(Stored data)
----------
-- ==== Sys2Proof/WellFormed.lean ====
section
/-! DEFINITION. Well-formed instructions: those that are not fatal inputs by their own encoding. R595 of
`spec/70_reset_and_hazards.md` lists the fatal inputs; the ones a command carries in itself are the polyline
opcodes (R322), a copy of zero width or height (R431) and GP1 08 with bit 7 (R493). The operand widths need no
check: every operand field has exactly the bits of its encoding. -/

namespace Sys2Proof

/-- Neither side of a copy's size is zero (R431). -/
def SizeWH.nonzero (z : SizeWH) : Bool := z.w != 0#16 && z.h != 0#16

/-- The instruction is no fatal input by itself (R595). -/
def Instr.wf : Instr → Bool
  | .nop | .clrCache | .fill _ | .irq | .polyF3 _ | .polyF3At21 _ | .polyF3S _ | .polyF3SAt23 _ | .polyFT3 _
  | .polyFT3R _ | .polyFT3S _ | .polyFT3SR _ | .polyF4 _ | .polyF4At29 _ | .polyF4S _ | .polyF4SAt2b _
  | .polyFT4 _ | .polyFT4R _ | .polyFT4S _ | .polyFT4SR _ | .polyG3 _ | .polyG3At31 _ | .polyG3S _
  | .polyG3SAt33 _ | .polyGT3 _ | .polyGT3R _ | .polyGT3S _ | .polyGT3SR _ | .polyG4 _ | .polyG4At39 _
  | .polyG4S _ | .polyG4SAt3b _ | .polyGT4 _ | .polyGT4R _ | .polyGT4S _ | .polyGT4SR _ | .lineF _
  | .lineFAt41 _ | .lineFS _ | .lineFSAt43 _ | .lineFAt44 _ | .lineFAt45 _ | .lineFSAt46 _ | .lineFSAt47 _
  | .lineG _ | .lineGAt51 _ | .lineGS _ | .lineGSAt53 _ | .lineGAt54 _ | .lineGAt55 _ | .lineGSAt56 _
  | .lineGSAt57 _ | .rectV _ | .rectVAt61 _ | .rectVS _ | .rectVSAt63 _ | .rectTV _ | .rectTVR _ | .rectTVS _
  | .rectTVSR _ | .rect1 _ | .rect1At69 _ | .rect1S _ | .rect1SAt6b _ | .rectT1 _ | .rectT1R _ | .rectT1S _
  | .rectT1SR _ | .rect8 _ | .rect8At71 _ | .rect8S _ | .rect8SAt73 _ | .rectT8 _ | .rectT8R _ | .rectT8S _
  | .rectT8SR _ | .rect16 _ | .rect16At79 _ | .rect16S _ | .rect16SAt7b _ | .rectT16 _ | .rectT16R _
  | .rectT16S _ | .rectT16SR _ | .drawMode _ | .texWin _ | .areaTL _ | .areaBR _ | .offset _ | .maskSet _
  | .g1Reset | .g1ClrQ | .g1AckIrq | .g1DispEn _ | .g1DmaDir _ | .g1DispStart _ | .g1HRange _ | .g1VRange _
  | .g1GetInfo _ => true
  | .copyVV o => o.size.nonzero
  | .copyCV o => o.size.nonzero
  | .copyVC o => o.size.nonzero
  | .g1DispMode o => !o.reverse
  | .polyline48 | .polyline49 | .polyline4a | .polyline4b | .polyline4c | .polyline4d | .polyline4e
  | .polyline4f | .polyline58 | .polyline59 | .polyline5a | .polyline5b | .polyline5c | .polyline5d
  | .polyline5e | .polyline5f => false

/-- `Instr.wf` as a proposition. -/
abbrev Instr.WellFormed (i : Instr) : Prop := i.wf = true

end Sys2Proof
end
----------
» **Exercise goal**
Reproduce each entry above character for character.

» **Finished task**
-- ==== Sys2Proof/WellFormed.lean ====
section
/-! DEFINITION. Well-formed instructions: those that are not fatal inputs by their own encoding. R595 of
`spec/70_reset_and_hazards.md` lists the fatal inputs; the ones a command carries in itself are the polyline
opcodes (R322), a copy of zero width or height (R431) and GP1 08 with bit 7 (R493). The operand widths need no
check: every operand field has exactly the bits of its encoding. -/

namespace Sys2Proof

/-- Neither side of a copy's size is zero (R431). -/
def SizeWH.nonzero (z : SizeWH) : Bool := z.w != 0#16 && z.h != 0#16

/-- The instruction is no fatal input by itself (R595). -/
def Instr.wf : Instr → Bool
  | .nop | .clrCache | .fill _ | .irq | .polyF3 _ | .polyF3At21 _ | .polyF3S _ | .polyF3SAt23 _ | .polyFT3 _
  | .polyFT3R _ | .polyFT3S _ | .polyFT3SR _ | .polyF4 _ | .polyF4At29 _ | .polyF4S _ | .polyF4SAt2b _
  | .polyFT4 _ | .polyFT4R _ | .polyFT4S _ | .polyFT4SR _ | .polyG3 _ | .polyG3At31 _ | .polyG3S _
  | .polyG3SAt33 _ | .polyGT3 _ | .polyGT3R _ | .polyGT3S _ | .polyGT3SR _ | .polyG4 _ | .polyG4At39 _
  | .polyG4S _ | .polyG4SAt3b _ | .polyGT4 _ | .polyGT4R _ | .polyGT4S _ | .polyGT4SR _ | .lineF _
  | .lineFAt41 _ | .lineFS _ | .lineFSAt43 _ | .lineFAt44 _ | .lineFAt45 _ | .lineFSAt46 _ | .lineFSAt47 _
  | .lineG _ | .lineGAt51 _ | .lineGS _ | .lineGSAt53 _ | .lineGAt54 _ | .lineGAt55 _ | .lineGSAt56 _
  | .lineGSAt57 _ | .rectV _ | .rectVAt61 _ | .rectVS _ | .rectVSAt63 _ | .rectTV _ | .rectTVR _ | .rectTVS _
  | .rectTVSR _ | .rect1 _ | .rect1At69 _ | .rect1S _ | .rect1SAt6b _ | .rectT1 _ | .rectT1R _ | .rectT1S _
  | .rectT1SR _ | .rect8 _ | .rect8At71 _ | .rect8S _ | .rect8SAt73 _ | .rectT8 _ | .rectT8R _ | .rectT8S _
  | .rectT8SR _ | .rect16 _ | .rect16At79 _ | .rect16S _ | .rect16SAt7b _ | .rectT16 _ | .rectT16R _
  | .rectT16S _ | .rectT16SR _ | .drawMode _ | .texWin _ | .areaTL _ | .areaBR _ | .offset _ | .maskSet _
  | .g1Reset | .g1ClrQ | .g1AckIrq | .g1DispEn _ | .g1DmaDir _ | .g1DispStart _ | .g1HRange _ | .g1VRange _
  | .g1GetInfo _ => true
  | .copyVV o => o.size.nonzero
  | .copyCV o => o.size.nonzero
  | .copyVC o => o.size.nonzero
  | .g1DispMode o => !o.reverse
  | .polyline48 | .polyline49 | .polyline4a | .polyline4b | .polyline4c | .polyline4d | .polyline4e
  | .polyline4f | .polyline58 | .polyline59 | .polyline5a | .polyline5b | .polyline5c | .polyline5d
  | .polyline5e | .polyline5f => false

/-- `Instr.wf` as a proposition. -/
abbrev Instr.WellFormed (i : Instr) : Prop := i.wf = true

end Sys2Proof
end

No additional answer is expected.